Jackie Ashley writes in today's Guardian about the 10p rebellion, arguing for Labour backbenchers to step back from the brink:
Brown's selling point as a politician has always been his concern for the poor. To fight and lose a key vote about taking hundreds of pounds of extra cash from more than 5 million of the poorest voters would be too big a humiliation to survive. Ahead of every knife-edge vote, government whips go around implying to possible rebels that the prime minister could resign. It happened with Blair and the Iraq war, as well as on foundation schools, and it happened time and again in the John Major years. This time, with Brown, it cannot be a bluff. He has stamped his authority on this so clearly that to lose would finish him.
I agree with her that it would be a massive risk for Labour to ditch its leader now: things could get considerably worse: the party might implode if the leadership is reopened now, and the loss of power could be more imminent than it seems, if the public feels a government defeat should result in a general election.

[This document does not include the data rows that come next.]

/-! ## What a cycle and a step can do -/

/-- What one cycle can do (R225): report a fetch outside memory, report an unknown opcode, or carry out an instruction. -/
inductive CycleEffect (s : State) : State → Prop
  | badFetch (bad : Nat) : CycleEffect s (s.raise (.addrRange bad .fetch))
  | unknown (op : Word) : CycleEffect s (s.reject (.unknownOpcode op))
  | executed {i : Instr} {t : State} (h : Effect s i t) : CycleEffect s t

theorem cycle_effect (s : State) : ∃ t, cycle s = .next t ∧ CycleEffect s t := by
  unfold cycle
  split
  · exact ⟨_, rfl, .badFetch _⟩
  · split
    · obtain ⟨t, ht, he⟩ := exec_effect _ s
      exact ⟨t, ht, .executed he⟩
    · exact ⟨_, rfl, .unknown _⟩

/-- What one step can do (R225, R226, R236): a host event, an iteration that finds Paused, or a cycle and what follows it. -/
inductive StepEffect (s : State) : State → Prop
  | host {e : HostEvent} {rest : List EnvEvent} (h : s.env = .host e :: rest) :
      StepEffect s (State.hostEvent { s with env := rest } e)
  | idle (hh : ∀ e rest, s.env ≠ .host e :: rest) (hd : s.dbg = .paused) : StepEffect s s.loaded
  | ran {u : State} (hr : s.runs) (h : CycleEffect s.loaded u) : StepEffect s u.afterCycle

theorem step_effect (s : State) : ∃ t, step s = .next t ∧ StepEffect s t := by
  by_cases hh : ∃ e rest, s.env = .host e :: rest
  · obtain ⟨e, rest, he⟩ := hh
    exact ⟨_, step_eq_host he, .host he⟩
  · have hh : ∀ e rest, s.env ≠ .host e :: rest := fun e rest he => hh ⟨e, rest, he⟩
    by_cases hd : s.dbg = .paused
    · refine ⟨s.loaded, ?_, .idle hh hd⟩
      rw [step_eq_iteration hh, iteration, State.loaded_dbg, if_pos hd]
    · obtain ⟨u, hu, he⟩ := cycle_effect s.loaded
      refine ⟨u.afterCycle, ?_, .ran ⟨hh, hd⟩ he⟩
      rw [step_eq_cycle ⟨hh, hd⟩, hu]
      rfl

theorem effect_of_step {s t : State} (h : step s = .next t) : StepEffect s t := by
  obtain ⟨u, hu, he⟩ := step_effect s
  obtain rfl : u = t := by simpa [h] using hu.symm
  exact he

theorem State.loaded_mem (s : State) : s.loaded.mem = s.mem := by unfold State.loaded; split <;> rfl

/-- But for a reset a host event writes KEY or DBG alone. -/
theorem State.hostEvent_frame (s : State) {e : HostEvent} (he : ∀ image, e ≠ .reset image) :
    Frame [.key, .dbg] s (s.hostEvent e) := by
  have setKey_frame : ∀ k value, Frame [.key, .dbg] s (s.setKey k value) := by
    intro k value
    unfold State.setKey
    split <;> simp [frame_iff, State.readByte]
  cases e with
  | reset image => exact absurd rfl (he image)
  | keySet k => exact setKey_frame k _
  | keyClear k => exact setKey_frame k _
  | pause | cont | step => simp [frame_iff, State.hostEvent, State.readByte]

/-! ## ESR -/

theorem ErrorCond.code_pos (e : ErrorCond) : 0 < e.code := by cases e <;> simp [ErrorCond.code]
theorem ErrorCond.code_lt (e : ErrorCond) : e.code < 8 := by cases e <;> simp [ErrorCond.code]

/-- A raised condition sets the bit of its code and no other (R200). -/
theorem Raised.esr_bit {e : ErrorCond} {s t : State} (h : Raised e s t) (k : Nat) :
    t.esr.getLsbD k = true ↔ s.esr.getLsbD k = true ∨ e.code = k := by
  have := e.code_lt
  rw [h.2, BitVec.getLsbD_or, BitVec.getLsbD_twoPow]
  simp [this]

end Sys2Proof.Machine
end

section
/-! PROOF. O46 and O47: the invariant, at reset and over a step. -/

namespace Sys2Proof.Machine

open Sys2Proof.Config

/-- The part of the invariant that holds in the middle of an iteration too: all of it but FR, which CLS and DRW set and the
frame check clears. -/
structure MidInv (s : State) : Prop where
  memCanonical : Memory.wf s.params s.mem
  esrBit0 : s.esr.getLsbD 0 = false
  keysLegal : ∀ k : Fin 16, s.key[k] = 0 ∨ s.key[k] = s.params.keyPressedMarker.val

section
variable {s t : State} {i : Instr} {e : ErrorCond}

theorem stepInv_iff : StepInv s ↔ MidInv s ∧ s.fr = false :=
  ⟨fun h => ⟨⟨h.memCanonical, h.esrBit0, h.keysLegal⟩, h.frClear⟩,
    fun ⟨h, hf⟩ => ⟨h.memCanonical, hf, h.esrBit0, h.keysLegal⟩⟩

theorem MidInv.of_kept (h : MidInv s) (params : t.params = s.params) (mem : t.mem = s.mem) (esr : t.esr = s.esr)
    (key : t.key = s.key) : MidInv t :=
  ⟨by rw [params, mem]; exact h.memCanonical, by rw [esr]; exact h.esrBit0, by rw [params, key]; exact h.keysLegal⟩

/-- No condition has code 0. -/
theorem Raised.esr_bit0 (hr : Raised e s t) (h : s.esr.getLsbD 0 = false) : t.esr.getLsbD 0 = false := by
  rw [Bool.eq_false_iff, Ne, hr.esr_bit, h]
  simpa using e.code_pos.ne'

theorem MidInv.raise (h : MidInv s) (e : ErrorCond) : MidInv (s.raise e) :=
  ⟨h.memCanonical, (raised_raise s e).esr_bit0 h.esrBit0, h.keysLegal⟩

/-- The two stores write runs inside memory; every other instruction keeps MEM. -/
theorem Effect.mem_wf (h : Effect s i t) (hm : Memory.wf s.params s.mem) : Memory.wf t.params t.mem := by
  cases h with
  | storedDigits x h => exact Memory.wf_writeBytes _ _ _ hm h
  | storedBlock x h => exact Memory.wf_writeBytes _ _ _ hm (by rw [State.length_blockRegs]; exact h)
  | _ => simpa using hm
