-- ==== Sys2Proof/Machine/Step.lean ====
section
/-! DEFINITION. One step: take the next operation issued on the interface and run it. The core has no program counter (R20);
its behaviour is a sequence of atomic operations, interleaved one at a time (R14, R50). -/

namespace Sys2Proof.Machine

/-- Take the next operation from `input` and run it; bytes that are no operation are refused (R67). -/
def step (s : State) : Host.Outcome State Fault Refusal :=
  match decode s.input with
  | .ok (i, rest) => exec i { s with input := rest }
  | .error e => .refused (.undecodable e)

/-- `s` with one word of the opcode table issued next: the bytes of that operation, in front of those already waiting.
Bytes that do not decode are placed as they are. -/
def State.withFetchWord (s : State) (nbits w : Nat) : State :=
  match decode (tableBytes nbits w) with
  | .ok (_, rest) => { s with input := (tableBytes nbits w).take ((tableBytes nbits w).length - rest.length) ++ s.input }
  | .error _ => { s with input := tableBytes nbits w ++ s.input }

end Sys2Proof.Machine
end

But the real blunder of course was Gordon Brown's, in cutting the 10% rate in the first place in his last budget, last year. Why on earth did he do it? After all, he'd proudly introduced it much earlier in his time at the Treasury as a flagship policy to ease the tax burden on the least well paid. The only possible explanation is that he thought cutting the standard rate by 2% was such an eye-catching stunt, attracting middle-class voters like mad and outmanoeuvring David Cameron, that it was worth abandoning social and fiscal principle for. Or perhaps he thought no one would notice - it took a little while for the Tories to realise he'd not made a tax cut overall, if you remember.
But it was madness. My immediate reaction was to be opposed to what had been done: a Labour government should be reducing taxes on the low-paid, which is why I liked to 10p rate in the first place. What's more difficult to understand is why it's taken so long for Labour MPs to make similar noises - the truth is that genuine ideological opposition has now teamed up with general unrest about the state of the government, and panicky urge to assert themselves.
Brown has reason to worry, and if I were him, I'd offer as many concessions as were needed to quell this rebellion. if I were a Labour MP, I'd tell him I didn't want him to go, but that I'd want something very like a reversal of the tax rise - very like a reversal indeed - if he wanted me to vote with him.